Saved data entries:

/-- The table's window is open, has this number and belongs to the context of the current strand. -/
def needWindow (t : KTable) (w : Word) : M Unit := do
  if !t.wopen ∨ t.win ≠ bits w.toNat 0 16 ∨ t.wctx ≠ (← getSt).place.slot then trapTable 1 t

/-- `k.ckpt`. -/
def performKCkpt (x : Entry) : M Unit := do
  needJoin x
  let t ← openTable x 6 .bankRead true x.opX.toNat
  let j := bits x.opZ.toNat 0 4
  needWindow t x.opY
  if !t.cken then trapTable 3 t
  needAcc t.ckz
  needAcc t.stz
  prepWrite t t.va
  modSt fun u => (u.copyGroup t.ckz t.stz j t.stg).setCkv t.ckz j
  (t.put (784 + j) 1 1).save

/-- `k.commit` and `k.abort` (R414): keep `k` drafted positions. -/
def commitWindow (x : Entry) (nr : Bool) (k : Nat) : M Unit := do
  let t ← openTable x 6 .bankRead true x.opX.toNat
  let joined := !nr && t.cken
  if joined then needJoin x else unjoin x
  needWindow t x.opY
  if t.drafted < k then trapTable 3 t
  let slot := bit t.ckmask k && decide (k ≤ 15)
  if joined && (k != t.drafted || slot) then
    needAcc t.ckz
    needAcc t.stz
    let ckv := match (← getSt).mat.accs[t.ckz]? with | some a => a.ckv | none => 0
    if !slot || !ckv.getLsbD k then trapPage 1 (16 * t.ckz + k)
  let b0 := t.len0 / 16
  let lk := t.len0 + k
  checkDrafts t
  prepWrite t t.va
  if 0 < k then
    let old ← if t.shadow then t.entry b0 else pure noBlock
    if old ≠ noBlock then let _ ← checkBlock t.pool old (t.entryVa b0)
    prepWrite t (t.entryVa b0)
    if 16 * (b0 + 1) < lk then prepWrite t (t.entryVa (b0 + 1))
    releaseDraft t old
    t.putEntry b0 t.df0
    if 16 * (b0 + 1) < lk then t.putEntry (b0 + 1) t.df1 else releaseDraft t t.df1
  else
    releaseDraft t t.df0
    releaseDraft t t.df1
  t.noteWindow false
  (t.closed.put 0 32 lk).save
  if !nr then
    if joined && slot then modSt fun u => u.copyGroup t.stz t.ckz t.stg k
    modSt fun u => { u with csr := { u.csr with rngCtr := BitVec.ofNat 64 (t.rng0 + k * t.dpt) } }

/-- `k.commit`. -/
def performKCommit (nr : Bool) (x : Entry) : M Unit := commitWindow x nr (bits x.opZ.toNat 0 32)
/-- `k.abort`. -/
def performKAbort (nr : Bool) (x : Entry) : M Unit := commitWindow x nr 0

end Sys2Proof.Machine
end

• Action item:
From the data above, pick out each line containing "commitWindow" and copy it.

• Solution below:
def commitWindow (x : Entry) (nr : Bool) (k : Nat) : M Unit := do
def performKCommit (nr : Bool) (x : Entry) : M Unit := commitWindow x nr (bits x.opZ.toNat 0 32)
def performKAbort (nr : Bool) (x : Entry) : M Unit := commitWindow x nr 0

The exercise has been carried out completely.